/-- A read in the windows of the GRN block (R128). An absent grain reads zero. -/
def State.readGrain (s : State) (a : Nat) : Word × State :=
  match s.selGrain with
  | none => (0, s)
  | some (b, g) =>
    let bed : Bed := s.beds[b]!
    if a < 0x104000 then s.readOpen bed.bankByte (g * 16384 + (a - 0x100000)) else (wordAt bed.corrBytes (g * 256 + (a - 0x104000)), s)

/-- A read in an engine's silt window (R229, Table 20.2): what the window has written, the zeros of a cleared bank; what the engine has left
there is open. -/
def State.readSilt (s : State) (e : Fin 2) (off : Nat) : Word × State :=
  let g : Engine := s.eng[e]
  let k := (s.reg (LSS_SILT_SEL + lssOff e)).toNat % 256 * 524288 + off
  s.readOpen (fun i => match mapFind g.silt i with | some v => some v | none => if g.siltCleared then some 0 else none) k

/-- A read in the window of the record tail (Table 20.2): the firmware reads the region on the west die in class 6 (R343). Where a record
stands in it is open, so what the window shows is. -/
def State.readTail (s : State) (off : Nat) : Word × State :=
  let at' := copyBase + (s.reg AUG_WIN_BASE).toNat * 65536 + off
  let s := { s with svc := { s.svc with jobs := s.svc.jobs ++ blockJobs 1 6 (blocksOf at' 4) s.tim.c } }
  s.readOpen (fun _ => none) at'

/-- Read a window address (R529, Table 20.2). -/
def State.readWindow (s : State) (a : Nat) : Word × State :=
  if 0x100000 ≤ a ∧ a < 0x104100 then s.readGrain a
  else if 0x200000 ≤ a ∧ a < 0x300000 then s.readSilt (if a < 0x280000 then 0 else 1) (a % 0x80000)
  else if 0x300000 ≤ a ∧ a < 0x310000 then s.readTail (a - 0x300000)
  else if 0x310000 ≤ a ∧ a < 0x312800 then (wordAt s.sec.shadow (a - 0x310000), s)
  else if 0x314000 ≤ a ∧ a < 0x314600 then (wordAt s.sec.order (a - 0x314000), s)
  else if 0x314800 ≤ a ∧ a < 0x314C00 then (wordAt s.sec.stmt (a - 0x314800), s)
  else if 0x320000 ≤ a ∧ a < 0x340000 then (wordAt s.svc.ucBuf (a - 0x320000), s)
  else (0, s)

/-- A read that is not refused. -/
def State.readAt (s : State) (p : Path) (a : Nat) : Word × State :=
  if s.absentBlock a then (0, s) else if a < 0x100000 then s.readReg p a else s.readWindow a

/-- Why an access is refused, 0 when it completes: REASON of Table 20.9 (R531, R540). -/
def State.refusal (s : State) (a : Nat) : Nat :=
  if a % 4 ≠ 0 ∨ 0xFFFFFF < a then 3 else if !s.absentBlock a && !s.blockAnswers a then 1 else 0

/-- Any access of a path: JTAG access is use of a private instruction (R371); the idle timer and an entry to Fallow see it (R32, R508). -/
def State.arrives (s : State) (p : Path) : State := (s.pathUsed p).accessSeen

Exercise details = Reproduce, exactly and without additions, the run of lines from the start of the listing above to the line bearing "(R531, R540). -/", inclusive.

Solved problem =
/-- A read in the windows of the GRN block (R128). An absent grain reads zero. -/
def State.readGrain (s : State) (a : Nat) : Word × State :=
  match s.selGrain with
  | none => (0, s)
  | some (b, g) =>
    let bed : Bed := s.beds[b]!
    if a < 0x104000 then s.readOpen bed.bankByte (g * 16384 + (a - 0x100000)) else (wordAt bed.corrBytes (g * 256 + (a - 0x104000)), s)

/-- A read in an engine's silt window (R229, Table 20.2): what the window has written, the zeros of a cleared bank; what the engine has left
there is open. -/
def State.readSilt (s : State) (e : Fin 2) (off : Nat) : Word × State :=
  let g : Engine := s.eng[e]
  let k := (s.reg (LSS_SILT_SEL + lssOff e)).toNat % 256 * 524288 + off
  s.readOpen (fun i => match mapFind g.silt i with | some v => some v | none => if g.siltCleared then some 0 else none) k

/-- A read in the window of the record tail (Table 20.2): the firmware reads the region on the west die in class 6 (R343). Where a record
stands in it is open, so what the window shows is. -/
def State.readTail (s : State) (off : Nat) : Word × State :=
  let at' := copyBase + (s.reg AUG_WIN_BASE).toNat * 65536 + off
  let s := { s with svc := { s.svc with jobs := s.svc.jobs ++ blockJobs 1 6 (blocksOf at' 4) s.tim.c } }
  s.readOpen (fun _ => none) at'

/-- Read a window address (R529, Table 20.2). -/
def State.readWindow (s : State) (a : Nat) : Word × State :=
  if 0x100000 ≤ a ∧ a < 0x104100 then s.readGrain a
  else if 0x200000 ≤ a ∧ a < 0x300000 then s.readSilt (if a < 0x280000 then 0 else 1) (a % 0x80000)
  else if 0x300000 ≤ a ∧ a < 0x310000 then s.readTail (a - 0x300000)
  else if 0x310000 ≤ a ∧ a < 0x312800 then (wordAt s.sec.shadow (a - 0x310000), s)
  else if 0x314000 ≤ a ∧ a < 0x314600 then (wordAt s.sec.order (a - 0x314000), s)
  else if 0x314800 ≤ a ∧ a < 0x314C00 then (wordAt s.sec.stmt (a - 0x314800), s)
  else if 0x320000 ≤ a ∧ a < 0x340000 then (wordAt s.svc.ucBuf (a - 0x320000), s)
  else (0, s)

/-- A read that is not refused. -/
def State.readAt (s : State) (p : Path) (a : Nat) : Word × State :=
  if s.absentBlock a then (0, s) else if a < 0x100000 then s.readReg p a else s.readWindow a

/-- Why an access is refused, 0 when it completes: REASON of Table 20.9 (R531, R540). -/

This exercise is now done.